The line that contains "step s = .next t →" marks the end: retype the data below exactly from its first line through that line.

[DATA FOR ANALYSIS]

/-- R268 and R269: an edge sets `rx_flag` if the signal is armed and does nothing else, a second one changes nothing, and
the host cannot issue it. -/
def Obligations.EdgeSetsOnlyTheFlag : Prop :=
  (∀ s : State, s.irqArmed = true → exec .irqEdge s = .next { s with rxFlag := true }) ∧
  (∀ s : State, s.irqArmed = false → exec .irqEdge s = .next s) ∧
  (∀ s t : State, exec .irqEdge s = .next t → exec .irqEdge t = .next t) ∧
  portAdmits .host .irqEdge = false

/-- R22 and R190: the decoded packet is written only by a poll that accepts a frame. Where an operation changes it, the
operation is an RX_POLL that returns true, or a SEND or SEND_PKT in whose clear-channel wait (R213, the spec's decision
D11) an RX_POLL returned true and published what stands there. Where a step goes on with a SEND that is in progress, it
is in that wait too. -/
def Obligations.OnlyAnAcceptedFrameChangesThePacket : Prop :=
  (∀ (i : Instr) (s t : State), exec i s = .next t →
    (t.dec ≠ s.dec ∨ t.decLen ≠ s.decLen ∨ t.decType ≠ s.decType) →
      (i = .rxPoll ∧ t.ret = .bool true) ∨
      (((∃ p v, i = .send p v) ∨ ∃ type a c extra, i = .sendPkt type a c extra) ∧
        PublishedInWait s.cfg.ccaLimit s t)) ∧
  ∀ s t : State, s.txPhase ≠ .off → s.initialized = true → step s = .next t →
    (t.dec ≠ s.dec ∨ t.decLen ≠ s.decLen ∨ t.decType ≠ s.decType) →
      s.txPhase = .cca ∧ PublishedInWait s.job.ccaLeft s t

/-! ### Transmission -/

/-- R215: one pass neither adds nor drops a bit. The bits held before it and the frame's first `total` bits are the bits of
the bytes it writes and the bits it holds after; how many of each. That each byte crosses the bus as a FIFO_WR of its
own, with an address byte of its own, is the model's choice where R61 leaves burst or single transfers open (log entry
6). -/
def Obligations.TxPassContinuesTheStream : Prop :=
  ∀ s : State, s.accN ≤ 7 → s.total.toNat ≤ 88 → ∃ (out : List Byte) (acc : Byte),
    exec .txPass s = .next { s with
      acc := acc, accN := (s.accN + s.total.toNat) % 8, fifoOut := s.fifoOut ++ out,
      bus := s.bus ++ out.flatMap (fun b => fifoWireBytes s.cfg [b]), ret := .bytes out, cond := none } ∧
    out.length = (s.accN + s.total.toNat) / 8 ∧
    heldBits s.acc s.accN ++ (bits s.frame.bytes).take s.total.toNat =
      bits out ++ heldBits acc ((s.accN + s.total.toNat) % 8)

[/DATA FOR ANALYSIS]

| ANSWER FOR THE TASK |
/-- R268 and R269: an edge sets `rx_flag` if the signal is armed and does nothing else, a second one changes nothing, and
the host cannot issue it. -/
def Obligations.EdgeSetsOnlyTheFlag : Prop :=
  (∀ s : State, s.irqArmed = true → exec .irqEdge s = .next { s with rxFlag := true }) ∧
  (∀ s : State, s.irqArmed = false → exec .irqEdge s = .next s) ∧
  (∀ s t : State, exec .irqEdge s = .next t → exec .irqEdge t = .next t) ∧
  portAdmits .host .irqEdge = false

/-- R22 and R190: the decoded packet is written only by a poll that accepts a frame. Where an operation changes it, the
operation is an RX_POLL that returns true, or a SEND or SEND_PKT in whose clear-channel wait (R213, the spec's decision
D11) an RX_POLL returned true and published what stands there. Where a step goes on with a SEND that is in progress, it
is in that wait too. -/
def Obligations.OnlyAnAcceptedFrameChangesThePacket : Prop :=
  (∀ (i : Instr) (s t : State), exec i s = .next t →
    (t.dec ≠ s.dec ∨ t.decLen ≠ s.decLen ∨ t.decType ≠ s.decType) →
      (i = .rxPoll ∧ t.ret = .bool true) ∨
      (((∃ p v, i = .send p v) ∨ ∃ type a c extra, i = .sendPkt type a c extra) ∧
        PublishedInWait s.cfg.ccaLimit s t)) ∧
  ∀ s t : State, s.txPhase ≠ .off → s.initialized = true → step s = .next t →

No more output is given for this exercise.